*What the task asks*
The records beneath should be restated word for word.

*Listed entries*
/-- ERR (R238, R257): codes 01h and 03h raise NIECC in the requester. -/
def execErr (n : NiId) (tag : BitVec 6) (d : Damage) (s : State) : Out :=
  match s.findTag n tag with
  | some x =>
    match x.resp with
    | some (.err c) =>
      if s.mayDeliver x then
        .next (s.respond x d (.err c) (fun _ s => if c = 1 ∨ c = 3 then s.toRequester x.req.purpose causeNiecc else s))
      else .next s
    | _ => .next s
  | none => .next s

/-! ### Snoops (R239) -/

/-- A unit's cached lines of a block leave its cache, and a fill of the block that is on its way will not be kept. -/
def HUnit.dropBlock (u : HUnit) (block : Nat) : HUnit :=
  { u with icache := u.icache.filter (fun l => decide (l / 256 ≠ block)),
           ifill := u.ifill.map (fun f => if f.block = block then { f with keep := false } else f) }

/-- SNPINV: an H unit invalidates its lines of the block, and the NI is ready to answer. Log 122, DEDUCED. -/
def execSnpinv (n : NiId) (block : BitVec 11) (s : State) : Out :=
  if s.net.snooping.any (fun e => decide (e = (block.toNat, n, false))) then
    let s := { s with net := { s.net with snooping := s.net.snooping.map (fun e =>
      if e = (block.toNat, n, false) then (block.toNat, n, true) else e) } }
    .next (if n.val < 4 then s.modUnit (Fin.ofNat 4 n.val) (fun u => u.dropBlock block.toNat) else s)
  else .next s

/-- A write whose ACK waited is acknowledged, unless another block of it still waits. -/
def State.releaseAck (s : State) (n : NiId) (f : AckFor) : State :=
  if s.net.heldAck.any (fun e => decide (e.2.1 = n) && decide (e.2.2 = f)) then s
  else
    match f with
    | .tag t => s.answer n t .ack

/-- Every write that waited on the block's snoops. -/
def State.releaseBlock (s : State) (block : Nat) : State :=
  let mine := s.net.heldAck.filter (fun e => decide (e.1 = block))
  let rest := s.net.heldAck.filter (fun e => decide (e.1 ≠ block))
  mine.foldl (fun s e => s.releaseAck e.2.1 e.2.2) { s with net := { s.net with heldAck := rest } }

/-- SNPACK: after the last, the writes of the block are acknowledged. -/
def execSnpack (n : NiId) (block : BitVec 11) (s : State) : Out :=
  if s.net.snooping.any (fun e => decide (e = (block.toNat, n, true))) then
    let left := s.net.snooping.filter (fun e => decide (e ≠ (block.toNat, n, true)))
    let s := { s with net := { s.net with snooping := left } }
    .next (if left.any (fun e => decide (e.1 = block.toNat)) then s else s.releaseBlock block.toNat)
  else .next s

/-! ### Timeouts and flushes -/

/-- A packet that found a zero share ends with its request (R269). -/
def State.endZero (s : State) (x : Tag) : State :=
  (s.net.waits.filter (fun p => decide (p.stage = .mesh) && decide (p.req.src = x.ni) && decide (p.req.tag = x.tag) && !p.posted
    && s.zeroShare p.req.qc p.req.phys)).foldl (fun s p => (s.unwait p).outDown p) s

*Exercise response*
/-- ERR (R238, R257): codes 01h and 03h raise NIECC in the requester. -/
def execErr (n : NiId) (tag : BitVec 6) (d : Damage) (s : State) : Out :=
  match s.findTag n tag with
  | some x =>
    match x.resp with
    | some (.err c) =>
      if s.mayDeliver x then
        .next (s.respond x d (.err c) (fun _ s => if c = 1 ∨ c = 3 then s.toRequester x.req.purpose causeNiecc else s))
      else .next s
    | _ => .next s
  | none => .next s

/-! ### Snoops (R239) -/

/-- A unit's cached lines of a block leave its cache, and a fill of the block that is on its way will not be kept. -/
def HUnit.dropBlock (u : HUnit) (block : Nat) : HUnit :=
  { u with icache := u.icache.filter (fun l => decide (l / 256 ≠ block)),
           ifill := u.ifill.map (fun f => if f.block = block then { f with keep := false } else f) }

/-- SNPINV: an H unit invalidates its lines of the block, and the NI is ready to answer. Log 122, DEDUCED. -/
def execSnpinv (n : NiId) (block : BitVec 11) (s : State) : Out :=
  if s.net.snooping.any (fun e => decide (e = (block.toNat, n, false))) then
    let s := { s with net := { s.net with snooping := s.net.snooping.map (fun e =>
      if e = (block.toNat, n, false) then (block.toNat, n, true) else e) } }
    .next (if n.val < 4 then s.modUnit (Fin.ofNat 4 n.val) (fun u => u.dropBlock block.toNat) else s)
  else .next s

/-- A write whose ACK waited is acknowledged, unless another block of it still waits. -/
def State.releaseAck (s : State) (n : NiId) (f : AckFor) : State :=
  if s.net.heldAck.any (fun e => decide (e.2.1 = n) && decide (e.2.2 = f)) then s
  else
    match f with
    | .tag t => s.answer n t .ack

/-- Every write that waited on the block's snoops. -/
def State.releaseBlock (s : State) (block : Nat) : State :=
  let mine := s.net.heldAck.filter (fun e => decide (e.1 = block))
  let rest := s.net.heldAck.filter (fun e => decide (e.1 ≠ block))
  mine.foldl (fun s e => s.releaseAck e.2.1 e.2.2) { s with net := { s.net with heldAck := rest } }

/-- SNPACK: after the last, the writes of the block are acknowledged. -/
def execSnpack (n : NiId) (block : BitVec 11) (s : State) : Out :=
  if s.net.snooping.any (fun e => decide (e = (block.toNat, n, true))) then
    let left := s.net.snooping.filter (fun e => decide (e ≠ (block.toNat, n, true)))
    let s := { s with net := { s.net with snooping := left } }
    .next (if left.any (fun e => decide (e.1 = block.toNat)) then s else s.releaseBlock block.toNat)
  else .next s

/-! ### Timeouts and flushes -/

/-- A packet that found a zero share ends with its request (R269). -/
def State.endZero (s : State) (x : Tag) : State :=
  (s.net.waits.filter (fun p => decide (p.stage = .mesh) && decide (p.req.src = x.ni) && decide (p.req.tag = x.tag) && !p.posted
    && s.zeroShare p.req.qc p.req.phys)).foldl (fun s p => (s.unwait p).outDown p) s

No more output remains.